[Opening Records section]

/-- A host line that is updated in place is taken exclusively through CXL.cache (R264). -/
def takeHostLine (s : State) (pa : Nat) : State :=
  match homeOf pa with
  | .host => s.onMem fun m => { m with cxlHeld := m.cxlHeld.filter (· != lineOf pa) ++ [lineOf pa] }
  | _ => s

/-- What coherence does before bytes are read at their home: chains are applied, and dirty stash lines supply their data. -/
def openRead (s : State) (pa len : Nat) : State :=
  let s1 := settle s pa len
  if s1.m.slines.isEmpty then s1 else (linesOf pa len).foldl (fun s l => syncStash s l false) s1

/-- The bytes that a late load gets: those at their home, under what its own control thread has stored before it (R200). -/
def lateBytes (s : State) (l : Late) (pa n : Nat) : List Byte :=
  let own (e : BufStore) : Bool := !l.vec && !e.vec && decide (e.lcore = l.lcore) && decide (e.ctno = l.ctno)
  overlay (storeBytes s (s.m.sbuf.filter own)) (lastName s pa) (overlay (heldBytes s l.task) (lastName s pa) (s.bytesAt pa n))

/-- A late access that has been taken out of the list performs, and is back with what it got. What must precede it has performed. One toward a home that has
been lost gets nothing, and its task is contained (R270, R271). -/
def landLate (s : State) (l : Late) : State :=
  let put (s : State) (got : List Byte × FFlags) : State := s.onMem fun m => { m with late := m.late ++ [{ l with got := some got }] }
  let pa := placeNow s l.pa
  if lostEither s l.pa then containTaskId s l.task
  else
    match l.op with
    | .load n =>
      let s1 := openRead (l1Read s (!l.vec && l.cached) l.lcore pa) pa n
      put s1 (lateBytes s1 l pa n, 0)
    | .update w op v =>
      let n := amoBytes w
      let s1 := takeHostLine (readyLine (settle (askBy (reopen s l.by_ pa) l.by_ pa) pa n) l.by_ l.hold (lineOf pa)) pa
      let old := s1.numAt pa n
      let r := atomicOp op (amoType w) old v.toNat
      put ((markEarly s1 l.by_ pa n).setBytes pa (toBytes n r.1)) (toBytes n old, r.2)
    | .cas n want new =>
      let s1 := openRead (askBy s l.by_ pa) pa n
      let old := s1.numAt pa n
      let s2 :=
        if old = want then
          (markEarly (takeHostLine (readyLine (reopen s1 l.by_ pa) l.by_ l.hold (lineOf pa)) pa) l.by_ pa n).setBytes pa (toBytes n new)
        else takeHostLine (l1Write s1 l.hold (lineOf pa)) pa
      put s2 (toBytes n old, 0)

-- ### What precedes an access (R198, R199, R234)

/-- Buffered stores, write-combining lines and late accesses that must have performed. -/
structure Need where
  store : State → BufStore → Bool
  line : WcLine → Bool
  late : State → Late → Bool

[Closing Records section]

Show a copy of each line from the data that includes the word "before".

■ Response to this task:
/-- What coherence does before bytes are read at their home: chains are applied, and dirty stash lines supply their data. -/
/-- The bytes that a late load gets: those at their home, under what its own control thread has stored before it (R200). -/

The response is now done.